Should Mediation become “the cultural norm” and will Alternative Dispute Resolution ‘ADR’ become ‘DR’?
At the recent CIArb Mediation Symposium discussing the role of mediation in society, Lord Justice Briggs advocated that mediation should not be compulsory but ought to become the cultural norm. He said of the role of mediators:
“I regard mediators with limitless admiration for what they achieve, a large measure of incomprehension at the magic they use to achieve their results, and I am determined to do what I can to see that mediation continues its inexorable course to being the primary rather than merely alternative means for the resolution of civil disputes.”
Referring to Stage 2 of the Civil Courts Structure Review, Lord Briggs said that:
I. Mediation was performing a broadly satisfactory role at the higher value end of the civil litigation spectrum, above £200,000. Few high value cases now come to trial without one attempt at mediation (or sometimes more), and in many fields only a very small minority therefore get to trial at all.

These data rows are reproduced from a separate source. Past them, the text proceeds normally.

-- ==== Sys2Proof/Machine/Hold.lean ====
section
/-! DEFINITION. The Stop Hold Controller (spec/03_stop_hold_and_pull_away_inhibit.md). -/

namespace Sys2Proof.Machine

/-- A change of the hold state raises HOLD_STATE_CHANGED (R65). -/
def setHold (h : HoldState) (s : State) : State :=
  if s.shc.state = h then s else raiseAttention .holdStateChanged (s.withShc { s.shc with state := h })

/-- The full effective floor of an axle: holdFloor_x, or p_max_x while the creep raise is in force; 0 for an axle that
is not a hold axle (R47). -/
def State.fullFloor (s : State) (x : Axle) : Int :=
  if s.holdAxle x then (if s.shc.creep then s.prm.brake.pMax.get x else s.prm.hold.floor.get x) else 0

def State.fullFloors (s : State) : PerAxle Int := .ofFn s.fullFloor

/-- Entry to APPLYING (R52). -/
def enterApplying (s : State) : State :=
  setHold .applying (s.withShc { s.shc with
    floor := s.fullFloors, pendingApply := false, notReached := .fill false, lastFailed := .fill false,
    applying := some Config.applyingTime })

/-- VSPD allows the hold to start (R49, R50). -/
def State.entryAllowed (s : State) : Bool := s.vspd.usableUpTo s.prm.hold.entrySpeed

/-- An auto-apply request (R50). -/
def autoApply (s : State) : State :=
  match s.shc.state with
  | .released => if s.entryAllowed then enterApplying s else s.withShc { s.shc with pendingApply := true }
  | .releasing => enterApplying s
  | .applying | .applied => s

/-- The end of the HOLD_NOT_REACHED conditions in force (R54). -/
def endNotReached (s : State) : State :=
  let t := forEach Axle.all (fun x => s.shc.notReached.get x) (fun x => endFault .holdNotReached x.num) s
  t.withShc { t.shc with notReached := .fill false }

/-- The creep raise ends; the floors are the caller's concern (R61). -/
def endCreep (s : State) : State :=
  if s.shc.creep then endFault .holdCreep 21 (s.withShc { s.shc with creep := false, quiet := none })
  else s.withShc { s.shc with quiet := none }

/-- Entry to RELEASING (R56). -/
def enterReleasing (s : State) : State :=
  let t := endCreep (endNotReached s)
  setHold .releasing (t.withShc { t.shc with applying := none })

/-- A hold axle is reached (R53). -/
def State.reached (s : State) (x : Axle) : Bool :=
  (s.sa.image.brp.get x).usable &&
    decide (s.prm.hold.floor.get x - s.prm.hold.tol ≤ (s.sa.image.brp.get x).value) && !s.abandoned x

/-- The reached test at a BRK boundary in APPLYING (R53). -/
def reachedTest (s : State) : State :=
  let failed : PerAxle Bool := .ofFn fun x => s.holdAxle x && !s.reached x
  let ended := fun x => s.shc.notReached.get x && !failed.get x
  let t := forEach Axle.all ended (fun x => endFault .holdNotReached x.num) s
  let u := t.withShc { t.shc with
    lastFailed := failed, notReached := .ofFn fun x => s.shc.notReached.get x && failed.get x }
  if Axle.all.any failed.get then u else setHold .applied (u.withShc { u.shc with applying := none })

/-- The ramp step at a BRK boundary in RELEASING (R58). -/
def rampStep (s : State) : State :=
  let floor : PerAxle Int := .ofFn fun x =>
    if s.holdAxle x then max 0 (s.shc.floor.get x - s.prm.hold.ramp) else s.shc.floor.get x
  let t := s.withShc { s.shc with floor := floor }
  if Axle.all.all fun x => decide (floor.get x = 0) then setHold .released t else t

/-- What the Stop Hold Controller does at a BRK boundary. -/
def holdBoundary (s : State) : State :=
  match s.shc.state with
  | .applying => reachedTest s
  | .releasing => rampStep s
  | .released | .applied => s

/-- A creep raise in force at a VSPD update (second part of R60). A quiet timer that runs already, the one started at the
raise too, runs on and is not started again (log entry 47). -/
def creepUpdate (s : State) : State :=
  if s.vspd.usableUpTo Config.creepSpeed then
    (match s.shc.quiet with
      | none => s.withShc { s.shc with quiet := some Config.quietTime }
      | some _ => s)
  else s.withShc { s.shc with quiet := none }

/-- The start of a creep raise (first part of R60): the quiet timer starts here, while VSPD is above 50 (log entry 47). -/
def startCreep (s : State) : State :=
  let t := raiseFault .holdCreep 21
    (s.withShc { s.shc with creep := true, quiet := some Config.quietTime })
  t.withShc { t.shc with floor := t.fullFloors }

/-- What the Stop Hold Controller does at a VSPD update (R51, R60). -/
def holdSpeedUpdate (s : State) : State :=
  if s.shc.pendingApply ∧ s.shc.state = .released ∧ s.entryAllowed then enterApplying s
  else if s.shc.creep then creepUpdate s
  else if s.shc.state = .applied ∧ s.vspd.usableAbove Config.creepSpeed then startCreep s
  else s

/-- The applying timer's expiry (R54). -/
def applyingExpiry (s : State) : State :=
  match s.shc.applying with
  | none => s
  | some _ =>
    let behind := fun x => s.holdAxle x && s.shc.lastFailed.get x
    let t := s.withShc { s.shc with
      applying := none, notReached := .ofFn fun x => s.shc.notReached.get x || behind x }
    forEach Axle.all behind (fun x => raiseFault .holdNotReached x.num) t

/-- The quiet timer's expiry (R61). -/
def quietExpiry (s : State) : State :=
  match s.shc.quiet with
  | none => s
  | some _ =>
    let t := endCreep s
    t.withShc { t.shc with floor := t.fullFloors }

/-- SAFE entry (R64). -/
def holdSafeEntry (s : State) : State :=
  let t := endCreep (endNotReached s)
  setHold .released (t.withShc { t.shc with floor := .fill 0, pendingApply := false, applying := none })

end Sys2Proof.Machine
end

II. Mediation was showing signs of success for resolving low value claims up to £10,000.
III. There was a real gap in mediation (or ADR) penetration in relation to the claims in between (£10,000 to £200,000) and particularly in relation to personal injuries (including clinical negligence) cases.
IV. Recent sharp rises in court issue fees had led to a rise in pre-issue mediation.
ADR and the Civil Courts
Commenting on the proposal for an online court, Lord Justice Briggs argued that it would have major implications for the relationship between ADR and the civil courts:
“First and foremost, it brings what we still call ADR into the mainstream of civil dispute resolution, by becoming an essential second stage in the court’s process. In short, it seeks to take the ‘A’ out of ADR. That is why I would like to see the new court called a Resolution or Solutions Court, following the lead set by British Columbia.
I do not mean that we plan to make mediation or other resolution processes compulsory. Parties may still say no, but the cultural norm will be to take part. Going to court will be seen as a process aimed at resolution, not just, or even primarily, at trial.”